The whole idea with a franchise is taking advantage of the many years of experience we have running the stores and the tools and training we’ve developed to take the guesswork out and mitigate some risk of going into business for yourself. Having a proven concept and a brand that’s already established can shorten the learning curve and the ramp-up of a business and get it to profitability much quicker than taking the true entrepreneur path and reinventing the wheel and making the mistakes and figuring it out yourself. That’s the true value of a franchise. It also takes a certain person. The true entrepreneur wants to reinvent the wheel and figure it out themselves. That’s where they find their passion. The franchisee has the entrepreneurial spirit where they want to build something for themselves, but they see the value in not having to go out and learn it and risk so much, as most startup businesses do fail.
Why is Uptown Cheapskate the right brand to invest in?

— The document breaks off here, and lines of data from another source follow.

/-! ### Counts (R1, R4, R5, R9, R21, R31, R32, R34, R35, R119, R141, R185, R188) -/

/-- A Node Table record in its ranges. -/
def nodeInRange (r : NodeRec) : Prop := r.last < 16 ∧ r.missed ≤ 65535 ∧ r.dup ≤ 65535

/-- The four counters of a point in their range. -/
def pointCountsInRange (p : Point) : Prop :=
  p.accepted ≤ 65535 ∧ p.rangeCount ≤ 65535 ∧ p.spikes ≤ 65535 ∧ p.faults ≤ 65535

/-- Every count stays in the range its rule gives it. -/
def CountsInRange (s : State) : Prop :=
  s.line.lineErrors ≤ 65535 ∧ s.line.overruns ≤ 65535 ∧ s.line.drops ≤ 65535 ∧ s.notices.overflow ≤ 65535 ∧
    s.notices.seconds ≤ 4294967295 ∧ s.scene.stepCounter < 64 ∧
    (∀ i : Fin 64, nodeInRange s.line.nodes[i]) ∧ (∀ i : PointIx, pointCountsInRange s.points[i]) ∧
    ∀ i : BufferIx, s.scene.buffers[i].generation < 256

/-! ### The Actuator Index (R17) -/

/-- A loaded record owns an address. -/
def Owns (s : State) (a : ActAddr) : ActOwner → Prop
  | .consumer i => consumerHolds a s.budget.consumers[i] = true
  | .zoneValve i => valveHolds a s.zones.zones[i] = true
  | .zoneBoost i => boostHolds a s.zones.zones[i] = true
  | .group i => groupHolds a s.scene.groups[i] = true

/-- R17: no address has two owners, and none names the part's own node or node 63. -/
def IndexSound (s : State) : Prop :=
  ∀ a o, Owns s a o → (∀ p, Owns s a p → p = o) ∧ a.node ≠ s.line.own ∧ a.node ≠ 63

/-- R17: the node of an address is one that no address may name: the part's own, or 63. -/
def AddrForeign (s : State) (a : ActAddr) : Prop := a.node = s.line.own ∨ a.node = 63

/-- R17: an address the check refuses for its owner: another record than the one being written owns it. -/
def AddrTaken (s : State) (mine : ActOwner → Prop) (a : ActAddr) : Prop :=
  ¬AddrForeign s a ∧ (∃ o, Owns s a o) ∧ ∀ o, Owns s a o → ¬mine o

/-- R17: an address that passes its checks: nothing but the record being written owns it. -/
def AddrFree (s : State) (mine : ActOwner → Prop) (a : ActAddr) : Prop :=
  ¬AddrForeign s a ∧ ∀ o, Owns s a o → mine o

/-! ### Points (R39, R42, R45, R46) -/

/-- The point is in FRESH or SETTLING. -/
abbrev live (p : Point) : Prop := p.state = .fresh ∨ p.state = .settling

/-- R45: between s and t, settling has been started on the points that `start` names and on no other: one in FRESH or
SETTLING with a settle time above 0 is in SETTLING, holding its value, its settle timer started; every other point is
unchanged. -/
def SettledFrom (start : PointIx → Prop) (s t : State) : Prop :=
  ∀ p : PointIx,
    (start p → 0 < s.points[p].defn.settleTime → live s.points[p] →
      t.points[p] = { s.points[p] with
        state := .settling, settleTimer := some (s.points[p].defn.settleTime * 100) }) ∧
    (¬(start p ∧ 0 < s.points[p].defn.settleTime ∧ live s.points[p]) → t.points[p] = s.points[p])

/-- R42: a point in STALE_SUB names a substitute in FRESH or SETTLING. R45, R46: the settle timer runs exactly in
SETTLING. R39: the stale timer runs in FRESH and SETTLING, and never in UNUSED and DISABLED. R26: no point is its own
substitute. -/
def PointsSound (s : State) : Prop :=
  ∀ i : PointIx,
    (s.points[i].state = .staleSub → ∃ j : PointIx, s.points[i].defn.substitute = some j ∧ live s.points[j]) ∧
    (s.points[i].settleTimer.isSome ↔ s.points[i].state = .settling) ∧
    (live s.points[i] → s.points[i].staleTimer.isSome) ∧
    (s.points[i].state = .unused ∨ s.points[i].state = .disabled → s.points[i].staleTimer = none) ∧
    s.points[i].defn.substitute ≠ some i

/-! ### Shares (R68, R69, R109) -/

/-- The sum of a figure over the captured consumers. -/
def captureSum (c : Capture) (f : ConsumerIx → ConsumerCapture → Nat) : Nat :=
  ((List.finRange 8).map fun i =>
    match c.consumers[i] with
    | some k => f i k
    | none => 0).sum

/-- The sum of a figure over the zones. -/
def zoneSum (f : ZoneIx → Nat) : Nat := ((List.finRange 24).map f).sum

/-! ### Grants (R67, R70) -/

/-- The sum of the grants of all consumers. -/
def grantSum (u : BudgetUnit) : Nat := (u.consumers.toList.map (·.grant)).sum

/-- R70: the grants together never exceed the usable heat. A consumer that is not ENABLED has no grant and no mark, and
while an allocation is in flight neither has one whose mark is clear a grant, and one whose mark is set has been captured
(R58, R66, R67). Classes, of records and of captures, are 0 to 3 (R56). -/
def GrantsSound (s : State) : Prop :=
  grantSum s.budget ≤ s.budget.usable ∧
    ∀ i : ConsumerIx,
      s.budget.consumers[i].defn.cls ≤ 3 ∧
      (s.budget.consumers[i].state ≠ .enabled →
        s.budget.consumers[i].grant = 0 ∧ s.budget.consumers[i].takingPart = false) ∧
      ∀ c, s.budget.allocation = some c →
        (s.budget.consumers[i].takingPart = false → s.budget.consumers[i].grant = 0) ∧
        (s.budget.consumers[i].takingPart = true → c.consumers[i].isSome) ∧
        ∀ k, c.consumers[i] = some k → k.defn.cls ≤ 3

/-! ### Zones (R113 to R115) -/

/-- The electric power of a zone's allowed stages. -/
def stagePowerOf (z : Zone) : Nat := z.allowedStages * z.defn.stagePower

/-- R113: the allowed stages of all zones together stay within the allowance last computed. -/
def BoostSound (s : State) : Prop :=
  s.zones.taken = s.budget.allowance ∧ (s.zones.zones.toList.map stagePowerOf).sum ≤ s.zones.taken

/-- R114, R115: an ENABLED zone's last forwarded position and stages never stand above what it is allowed. R107, R111:
its capped and allowed positions never stand above ten times its fog cap. R101, R103: those of any other zone are 0, and
so are the stages of a zone without a boost actuator. -/
def ForwardedSound (s : State) : Prop :=
  ∀ i : ZoneIx,
    (s.zones.zones[i].state = .enabled →
      s.zones.zones[i].lastForwarded ≤ s.zones.zones[i].allowed ∧
      s.zones.zones[i].lastStages ≤ s.zones.zones[i].allowedStages ∧
      s.zones.zones[i].capped ≤ 10 * s.zones.zones[i].fogCap ∧
      s.zones.zones[i].allowed ≤ 10 * s.zones.zones[i].fogCap) ∧
    (s.zones.zones[i].state ≠ .enabled →
      s.zones.zones[i].lastForwarded = 0 ∧ s.zones.zones[i].lastStages = 0 ∧ s.zones.zones[i].capped = 0 ∧
        s.zones.zones[i].allowed = 0) ∧
    (s.zones.zones[i].defn.boost = none → s.zones.zones[i].lastStages = 0)

/-! ### Buffers (R118 to R120, R131) -/

/-- R118: the mapping of buffers to slots is a permutation. -/
def SlotsSound (s : State) : Prop :=
  ∀ i j : BufferIx, s.scene.buffers[i].slot = s.scene.buffers[j].slot → i = j

/-- R131, R132: the buffers in TRANSFER are the two sides of the pair the engine is busy with, and none while it is
IDLE. -/
def TransferSound (s : State) : Prop :=
  ∀ i : BufferIx, s.scene.buffers[i].state = .transfer ↔
    ∃ n, s.scene.engine = some n ∧ (i = commitSide n ∨ i = outputSide n)

/-- R119, R120: the two buffers of a pair are of one type. In a PAIRED pair the commit side is never SELECTED, the output
side never locked, the commit side is disabled exactly while the output side is, and TRANSFER is held by both or by
neither. A SINGLE buffer is never in TRANSFER. -/
def PairsSound (s : State) : Prop :=
  ∀ n : PairIx,
    let c := s.scene.buffers[commitSide n]
    let o := s.scene.buffers[outputSide n]
    c.type = o.type ∧
    (c.type = .paired →
      c.state ≠ .selected ∧ o.state ≠ .locked ∧ o.state ≠ .disabledLocked ∧
      (c.state = .disabled ∨ c.state = .disabledLocked ↔ o.state = .disabled) ∧
      (c.state = .transfer ↔ o.state = .transfer)) ∧
    (c.type = .single → c.state ≠ .transfer ∧ o.state ≠ .transfer)

/-! ### Haze (R97, R154, R155) -/

/-- The group is an ENABLED haze source of this sheet. -/
def HazeGroup (sh : Sheet) (g : Group) : Prop :=
  g.state = .enabled ∧ g.defn.hazeSource = true ∧ g.defn.sheet = some sh

/-- R154: every ENABLED haze source of the sheet stands at level 0, and the Command Queue holds no command for its
dimmer above 0. -/
def SheetDark (sh : Sheet) (s : State) : Prop :=
  ∀ i : GroupIx, HazeGroup sh s.scene.groups[i] →
    s.scene.groups[i].level = 0 ∧
      ∀ v, QueueEntry.actuator s.scene.groups[i].defn.dimmer v ∈ s.line.queue → v = 0

/-- R154: an uncovered sheet whose fog state is other than CLEAR is dark, or its haze cut has been handed and not yet
taken (R94, R155). A covered sheet and one that is not ENABLED stand in CLEAR (R83, R97). The part is exempt while it is
held in reset. The clauses on the Actuator Index and the taking-part marks rule out states no run reaches, in which
another record's command could go to a group's dimmer. -/
def HazeSound (s : State) : Prop :=
  IndexSound s ∧
    (∀ i : ConsumerIx, s.budget.consumers[i].takingPart = true → s.budget.consumers[i].state = .enabled) ∧
    (s.line.held = true ∨ ∀ sh,
      (covered s sh = true → fogOf s sh = .clear) ∧
      ((sheetRec s.fog sh).state ≠ .enabled → fogOf s sh = .clear) ∧
      (covered s sh = false → fogOf s sh ≠ .clear → Instr.hazeCut sh ∈ s.handed ∨ SheetDark sh s))

/-! ### Definitions in range (chapter 11.5, R194) -/

/-- An actuator field: a node number and a channel. DEDUCED for the node (log entry 17). -/
def AddrInRange (a : ActAddr) : Prop := a.node ≤ 63 ∧ a.channel ≤ 15

/-- Chapter 2.1: a point's definition on a part of this node. -/
def PointInRange (own : Nat) (d : PointDef) : Prop :=
  d.node ≤ 62 ∧ d.node ≠ own ∧ d.channel ≤ 15 ∧ 9 ≤ d.rawWidth ∧ d.rawWidth ≤ 16 ∧
  -32768 ≤ d.gain ∧ d.gain ≤ 32767 ∧ -65535 ≤ d.offset ∧ d.offset ≤ 65535 ∧
  (match d.cls with
    | .temperature => -5000 ≤ d.lo ∧ d.hi ≤ 8000
    | .humidity => 0 ≤ d.lo ∧ d.hi ≤ 10000
    | .flow => 0 ≤ d.lo ∧ d.hi ≤ 20000
    | .haze => 0 ≤ d.lo ∧ d.hi ≤ 65535
    | .power => 0 ≤ d.lo ∧ d.hi ≤ 9999
    | .count => 0 ≤ d.lo ∧ d.hi ≤ 65535
    | .position => 0 ≤ d.lo ∧ d.hi ≤ 10000) ∧
  d.lo ≤ d.hi ∧ 1 ≤ d.staleLimit ∧ d.staleLimit ≤ 6000 ∧ 1 ≤ d.recoverCount ∧ d.recoverCount ≤ 8 ∧
  d.maxStep ≤ 65535 ∧ d.settleTime ≤ 600

/-- R50: recovery settings. -/
def RecoveryInRange (r : Recovery) : Prop := 3000 ≤ r.fluid ∧ r.fluid ≤ 4300 ∧ r.shift ≤ 6

/-- Chapter 3.2, R56: a consumer's definition, each field present or absent as its kind requires. -/
def ConsumerInRange (d : ConsumerDef) : Prop :=
  d.cls ≤ 3 ∧ 1 ≤ d.weight ∧ d.weight ≤ 15 ∧ d.cap ≤ 9999 ∧ d.floor ≤ d.cap ∧
  (d.sheet ≠ none ↔ d.kind = .subsoil ∨ d.kind = .regen) ∧
  (d.handling = match d.kind with
    | .subsoil => some .drive
    | .regen => some .drive
    | .spectator => none
    | .preheat => some .govern
    | .general => some .govern) ∧
  (d.addr = none ↔ d.kind = .spectator) ∧ (∀ a, d.addr = some a → AddrInRange a) ∧
  (if d.kind = .spectator then d.design = 0 else 1 ≤ d.design ∧ d.design ≤ 9999) ∧
  (d.settlePoint ≠ none → d.handling = some .drive) ∧
  (if d.kind = .subsoil then -5000 ≤ d.setpoint ∧ d.setpoint ≤ 8000 ∧ 1 ≤ d.band ∧ d.band ≤ 2000
  else d.tempPoint = 0 ∧ d.setpoint = 0 ∧ d.band = 0) ∧
  (if d.kind = .regen then
    d.demandClear ≤ 9999 ∧ d.demandWatch ≤ 9999 ∧ d.demandFog ≤ 9999 ∧ d.demandRecover ≤ 9999 ∧ d.fan ≤ 9999
  else d.demandClear = 0 ∧ d.demandWatch = 0 ∧ d.demandFog = 0 ∧ d.demandRecover = 0 ∧ d.fan = 0)

/-- Chapter 4.2: a sheet's definition. -/
def SheetInRange (d : SheetDef) : Prop :=
  d.k ≤ 256 ∧ -2000 ≤ d.fogMargin ∧ d.fogMargin < d.watchMargin ∧ d.watchMargin ≤ 5000 ∧ d.hysteresis ≤ 2000 ∧
  d.hazeClear < d.hazeLimit ∧ d.hazeLimit ≤ 65535 ∧ 10 ≤ d.recoverTime ∧ d.recoverTime ≤ 3600 ∧
  1 ≤ d.fogPeriod ∧ d.fogPeriod ≤ 60

/-- R95: the zone fog cap table. -/
def CapsInRange (t : CapTable) : Prop :=
  ∀ f, (capsOf t f).iceEdge ≤ 1000 ∧ (capsOf t f).mid ≤ 1000 ∧ (capsOf t f).upper ≤ 1000

/-- Chapter 5.1, R101: a zone's definition. -/
def ZoneInRange (d : ZoneDef) : Prop :=
  AddrInRange d.valve ∧ 1 ≤ d.design ∧ d.design ≤ 9999 ∧
  (d.boost = none → d.stageCount = 0 ∧ d.stagePower = 0) ∧
  ∀ a, d.boost = some a →
    AddrInRange a ∧ 1 ≤ d.stageCount ∧ d.stageCount ≤ 3 ∧ 1 ≤ d.stagePower ∧ d.stagePower ≤ 9999

/-- Chapter 7.2, R144: a group's definition. -/
def GroupInRange (d : GroupDef) : Prop :=
  AddrInRange d.dimmer ∧ d.rated ≤ 9999 ∧ (d.sheet = none → d.hazeSource = false)

/-- R125: a scene. -/
def SceneInRange (sc : Scene) : Prop :=
  (sc.entries.map (·.group)).Nodup ∧ ∀ e ∈ sc.entries, e.level ≤ 1000 ∧ e.fade ≤ 255

/-- R121: the fields CONFIGURE_BUFFER carries. -/
def ConfigInRange (c : BufferConfig) : Prop := c.filterValue ≤ 63 ∧ c.filterMask ≤ 63

/-- R161, R163: the profile of a mode. -/
def ProfileInRange (m : Mode) (p : Profile) : Prop :=
  p.eMax ≤ 9999 ∧ p.reserve ≤ 9999 ∧ 1 ≤ p.period ∧ p.period ≤ 60 ∧ p.ceiling ≤ 1000 ∧ p.capScale ≤ 1000 ∧
  (m ≠ .setback → p.exitTarget = .previous ∧ p.wakePoints = [])

/-! ### Modes (R164) -/

/-- R164: the previous-mode memory never holds SETBACK. -/
def ModeSound (s : State) : Prop := s.mode.previous ≠ .setback

end Sys2Proof.Machine
end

It’s the right brand for someone who likes the idea of working with people and having a lot of interaction managing people and talking with customers. Maybe they love fashion and see the value of second-hand and want to bring that value to a community. This industry has exploded over the past several years. In 2019 second-hand fashion was a $28 billion industry. I started here in 2013 and it was a $5 billion industry. That growth is expected to continue and reach even up above $60 billion over the next several years. It’s an exciting time to take advantage of this change in consciousness as we are more aware of our impact on our environment and want to be more sustainable. Not many businesses can be this green. We’re literally getting our products from people who’ve already purchased them and then giving them back to the community through selling that product. It’s a lot of fun and something to be proud of. You’re not just printing $2 t-shirts, selling them and creating more waste. You get to be a part of the solution.
We’re excited and looking forward to a strong year and then the years afterwards too. There is a lot of energy and excitement with our franchisees. They’re really taking this to new levels and with 87 stores now and over 100 by the end of this year, the sky’s the limit.